Using the data below, return the stretch from the line that contains "s.regs.rtBase + 64 * 4096 ≤ 0x100040" through the line that contains "(cap 0xFF 2).cursor", both included, exactly as it stands and nothing beyond it.

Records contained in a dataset

• • •

/-- One team of 40 threads: two groups, two hampers, a barrier. -/
def desc1 : Desc :=
  { descOf [] false false with
    entry := 0x1000, gridX := 1, gridY := 1, gridZ := 1, teamX := 40, teamY := 1, teamZ := 1, span := 1, regs := 32, hampers := 2, barriers := 1 }
def gridOf (d : Desc) (src : Source) (next : Nat) : Grid := { grid0 src with desc := d, next }
/-- A partition of clusters 0 and 1 with a grid that has one team to dispatch, and the team `t`. -/
def benchPlace (e : Grid) (ts : FMap Team) (gs : FMap Group) : State :=
  { State.reset with boot := .running, parts := [(0, { Part.reset with enabled := true, clusters := 3 })], grids := [(1, e)], teams := ts, groups := gs }
/-- Team 3 retires and is at a step. -/
def benchRetire (i adv : Nat) (d : Desc) (src : Source) : State :=
  { withTables bench [] [] with
    grids := [(1, gridOf d src 1)], teams := [(3, { team with phase := .retiring i, advances := adv })]
    groups := [(5, { pair (fun _ _ => 0) (cap 0xFF 2) with ended := true, place := none })], cur := none }

theorem witness_PlacementAndRetirementOfTeams :
    (let e := gridOf desc1 .spawn 0; let s := benchPlace e [] []
     s.places 0 = true ∧ (s.part 0).heads = [] ∧ s.picks = [] ∧ (∀ q < 8, 0 < q → s.candidate 0 q = none) ∧ s.candidate 0 0 = some (.fresh 1 e) ∧
     (s.blocksFor 0 (s.needOf (.fresh 1 e))).head? = some 1) ∧
    (let t := { team with phase := .saved, seated := false, groups := [5], cluster := 1 }; let e := gridOf desc1 .spawn 1
     let s := benchPlace e [(3, t)] [(5, { pair (fun _ _ => 0) (cap 0xFF 2) with place := none, saved := true })]
     s.candidate 0 0 = some (.saved 3 t) ∧ (s.blocksFor 0 (s.teamNeed t)).head? = some 8) ∧
    (let e := gridOf desc1 .spawn 0; let s := { benchPlace e [] [] with parts := [(0, { Part.reset with enabled := true })] }
     s.places 0 = true ∧ (s.candidate 0 0) = some (.fresh 1 e) ∧ s.blocksFor 0 (s.needOf (.fresh 1 e)) = []) ∧
    (∀ i ∈ [1, 2, 3, 4, 5, 6, 7, 8], let s := benchRetire i 1 desc1 .spawn
     (s.teams.get? 3).map (fun t => (t.phase, t.swapped, decide (t.advances ≤ 1))) = some (.retiring i, false, true) ∧ (s.grids.get? 1).isSome = true ∧ (s.cores.map (·.1)).Pairwise (· < ·) ∧
     (∀ t, s.teams.get? 3 = some t → s.settled t = true) ∧ Memory.wf s.mem = true ∧ s.keyed = [] ∧ s.trust.memKeys = []) ∧
    (let s := { benchRetire 2 1 desc1 .spawn with msgs := [(4, .post (.here (.grp 5) 2 3) name6 (cardOf 4 false))] }
     ∀ t, s.teams.get? 3 = some t → s.settled t = false) ∧
    (let s := benchRetire 6 1 desc1 .spawn
     desc1.joincap.tag = false ∧ s.joinCheck 0 ((cap 0xFF 2).setCursor 64) (permW ||| permA) = none ∧ s.joinCheck 0 (cap 0x80 2) (permW ||| permA) = some .capPerm ∧
     s.peek ⟨0, 0, 2, 0⟩ 64 = some 0x100040 ∧ (s.engineReady 0x100040 8 true none).1 = true ∧ s.regs.thresh = 0 ∧ s.lookupHeld ⟨0, 0, 2, 0⟩ = false ∧ s.monitors = [] ∧ s.retries = [] ∧
     s.regs.rtBase + 64 * 4096 ≤ 0x100040 ∧ s.regs.ttBase + 64 * 1024 ≤ 0x100040) ∧
    (let s := benchRetire 8 1 desc1 (.edge 0 0 (cap 0xFF 2))
     (cap 0xFF 2).cursor % 128 = 0 ∧ s.peek ⟨0, 0, 2, (0 + 0x10) / 65536⟩ (0 + 0x10) = some 0x100010 ∧ (s.engineReady 0x100010 8 true none).1 = true ∧
     s.regs.thresh = 0 ∧ s.regs.rtBase + 64 * 4096 ≤ 0x100010 ∧ s.regs.ttBase + 64 * 1024 ≤ 0x100010) ∧
    (let s := { benchRetire 1 1 desc1 .spawn with
       clusters := [(1, { Cluster.reset with hampers := [(0, hamper0)] })]
       cores := [(9, { Core.reset with copies := [(0, { slotOf .running [] 3 with dsts := [.hamper 1 0 0] })] })] }
     (s.cores.map (·.1)).Pairwise (· < ·) ∧ (∀ k ∈ s.cores, (k.2.copies.map (·.1)).Pairwise (· < ·)) ∧ (s.hamper 1 0).team = some 3 ∧ s.copyReqs 9 0 false = false ∧
     ((s.core 9).copies.get? 0).map (fun c => (c.state, c.stop, c.dsts)) = some (.running, none, [.hamper 1 0 0])) := by
  refine ⟨by decide +kernel, by decide +kernel, by decide +kernel, by decide +kernel, by decide, by decide +kernel, by decide +kernel, by decide⟩

/-- Partition 0 names a grid and a team; team 3 of grid 1 is resident, or gone. -/
def benchPrq (id tm : Nat) (pre : Option Preemption) (ts : FMap Team) (next : Nat) : State :=
  { bench with
    parts := [(0, { Part.reset with enabled := true, clusters := 3, prqid := BitVec.ofNat 32 id, prqteam := BitVec.ofNat 32 tm, preempt := pre })]
    grids := [(1, { gridOf desc1 .spawn next with teams := 2 })], teams := ts }
/-- Group 5, between runs, with a handler or none. -/
def benchDue (traph : Nat) (f : Group → Group) : State :=
  { stateOf (f { pair (fun _ _ => 0) (cap 0xFF 2) with runOpen := false }) with
    grids := [(1, gridOf { desc1 with traph := BitVec.ofNat 64 traph } .spawn 1)], cur := none }
/-- Grid 1 stalls: its resident team waits and another does not fit, the partition's clusters being full. -/
def benchStall (since : Option Nat) (now res : Nat) (reported : Bool) : State :=
  { stateOf { pair (fun _ _ => 0) (cap 0xFF 2) with runOpen := false, wait := some (.join 0x9000) } with
    parts := [(0, { Part.reset with enabled := true, stalls := match since with | some v => [(1, v)] | none => [] })]
    teams := [(3, team), (4, { team with index := 1, groups := [] })]
    grids := [(1, { gridOf { desc1 with residency := res } .spawn 2 with teams := 3, reported })], cur := none, now }

theorem witness_PreemptionAndTheStallWatch :
    ((benchPrq 1 0 (some ⟨[3], 0, false⟩) [(3, team)] 1).part 0).preempt ≠ none ∧
    (let s := benchPrq 1 0 none [(3, { team with swapped := true })] 1
     (s.teams.find? fun t => t.2.grid == 1 && t.2.index == 0 && t.2.seated) = some (3, { team with swapped := true })) ∧
    (let s := benchPrq 1 0 none [(3, team)] 1
     (s.part 0).preempt = none ∧ s.gridNamed 0 (s.part 0).prqid = some (1, { gridOf desc1 .spawn 1 with teams := 2 }) ∧ (s.part 0).prqteam.toNat < 2 ∧
     (s.teams.find? fun t => t.2.grid == 1 && t.2.index == 0 && t.2.seated) = some (3, team) ∧ team.phase = .resident ∧
     ((s.teams.filter fun t => t.2.grid == 1 && t.2.phase == .resident).map (·.1)) = [3]) ∧
    (let s := benchPrq 2 0 none [(3, team)] 1; s.gridNamed 0 (s.part 0).prqid = none) ∧
    (let s := benchPrq 1 2 none [(3, team)] 1; (s.gridNamed 0 (s.part 0).prqid).isSome = true ∧ 2 ≤ (s.part 0).prqteam.toNat) ∧
    (let s := benchPrq 1 1 none [(3, team)] 1
     (s.gridNamed 0 (s.part 0).prqid).isSome = true ∧ (s.teams.find? fun t => t.2.grid == 1 && t.2.index == 1 && t.2.seated) = none ∧ 1 ≤ (s.part 0).prqteam.toNat) ∧
    (let s := benchPrq 1 0 none [] 1
     (s.gridNamed 0 (s.part 0).prqid).isSome = true ∧ (s.teams.filter fun t => t.2.grid == 1 && t.2.phase == .resident) = []) ∧
    (∀ q ∈ [(0, true, false, false), (0x4000, true, false, false), (0, false, true, false), (0, false, false, true), (0, false, false, false)],
     let s := benchDue q.1 fun g => { g with trapDue := q.2.1, pdone := q.2.2.1, cut := q.2.2.2 }
     (s.groups.get? 5).map (fun v => (v.trapDue, v.pdone, v.cut)) = some q.2 ∧
     (∀ v, s.groups.get? 5 = some v → v.ended = false ∧ v.saved = false ∧ v.halted = false ∧ v.runOpen = false ∧ v.moveDue = none ∧ v.trap.inHandler = false ∧
       v.waitDone = none ∧ v.wait = none ∧ s.traphOf v = BitVec.ofNat 64 q.1 ∧ v.preemptLanes = [0, 1]) ∧ (s.part 0).swap = none ∧ s.change = none ∧ s.partOf (.grp 5) = some 0) ∧
    (let s := benchDue 0 fun g => { g with trapDue := true, wait := some (.lwait 0 10 10) }
     ∀ v, s.groups.get? 5 = some v → v.ended = false ∧ v.saved = false ∧ v.halted = false ∧ v.runOpen = false ∧ v.moveDue = none ∧ v.cut = false ∧ v.pdone = false ∧
       v.trapDue = true ∧ v.trap.inHandler = false ∧ v.waitDone = none ∧ v.wait = some (.lwait 0 10 10)) ∧
    (let s := { benchDue 0 id with change := some (changeOf 5 []) }
     s.change ≠ none ∧ (s.groups.get? 5).map (fun v => (v.runOpen, v.moveDue)) = some (false, none)) ∧
    (let s := { benchPrq 1 0 none [(3, { team with phase := .saved, seated := false })] 1 with cur := none }
     (s.gridNamed 0 (s.part 0).prqid).isSome = true ∧ (s.teams.find? fun t => t.2.grid == 1 && t.2.index == 0 && t.2.seated) = none ∧
     ∃ t ∈ s.teams, t.2.grid = 1 ∧ t.2.index = 0 ∧ t.2.phase = .saved) ∧
    (let s := benchDue 0 fun g => { g with saved := true }; ∀ v, s.groups.get? 5 = some v → v.saved = true ∧ s.teamSavable team = true) ∧
    (benchDue 0 id).teamSavable team = false ∧ team.part = some 0 ∧ (benchDue 0 id).teams.get? 3 = some team ∧
    (∀ q ∈ [(none, 0, 0, false), (some 0, 99999, 0, false), (some 0, 100000, 0, true), (some 0, 100000, 0, false), (some 0, 100000, 1, false)],
     let s := benchStall q.1 q.2.1 q.2.2.1 q.2.2.2
     ∀ e, s.grids.get? 1 = some e → e.part = some 0 ∧ s.stallsNow 1 e = true ∧ (s.part 0).stalls.get? 1 = q.1 ∧ (s.part 0).stallw = 100 ∧ e.desc.residency = q.2.2.1 ∧
       e.reported = q.2.2.2 ∧ (s.part 0).evicting = none ∧ s.victim 0 1 e = some 4 ∧
       s.stalledSince 1 (q.1.getD 0) = 0 ∧ ∀ l ∈ blocks 128 ((s.part 0).tq.base + 64 * ((s.part 0).tq.tail.toNat % 2 ^ (s.part 0).tq.log2)) 64, unwatchedOk s l = true) ∧
    (let s := { benchStall none 0 0 false with teams := [] }; ∀ e, s.grids.get? 1 = some e → s.stallsNow 1 e = false) := by
  refine ⟨by decide, by decide, by decide, by decide, by decide, by decide, by decide, by decide, by decide, by decide, ⟨by decide, by decide, (3, { team with phase := .saved, seated := false }), by decide⟩,
    by decide, by decide, by decide, by decide, by decide +kernel, by decide⟩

• • •

▶ THE COMPLETED TASK
     s.regs.rtBase + 64 * 4096 ≤ 0x100040 ∧ s.regs.ttBase + 64 * 1024 ≤ 0x100040) ∧
    (let s := benchRetire 8 1 desc1 (.edge 0 0 (cap 0xFF 2))
     (cap 0xFF 2).cursor % 128 = 0 ∧ s.peek ⟨0, 0, 2, (0 + 0x10) / 65536⟩ (0 + 0x10) = some 0x100010 ∧ (s.engineReady 0x100010 8 true none).1 = true ∧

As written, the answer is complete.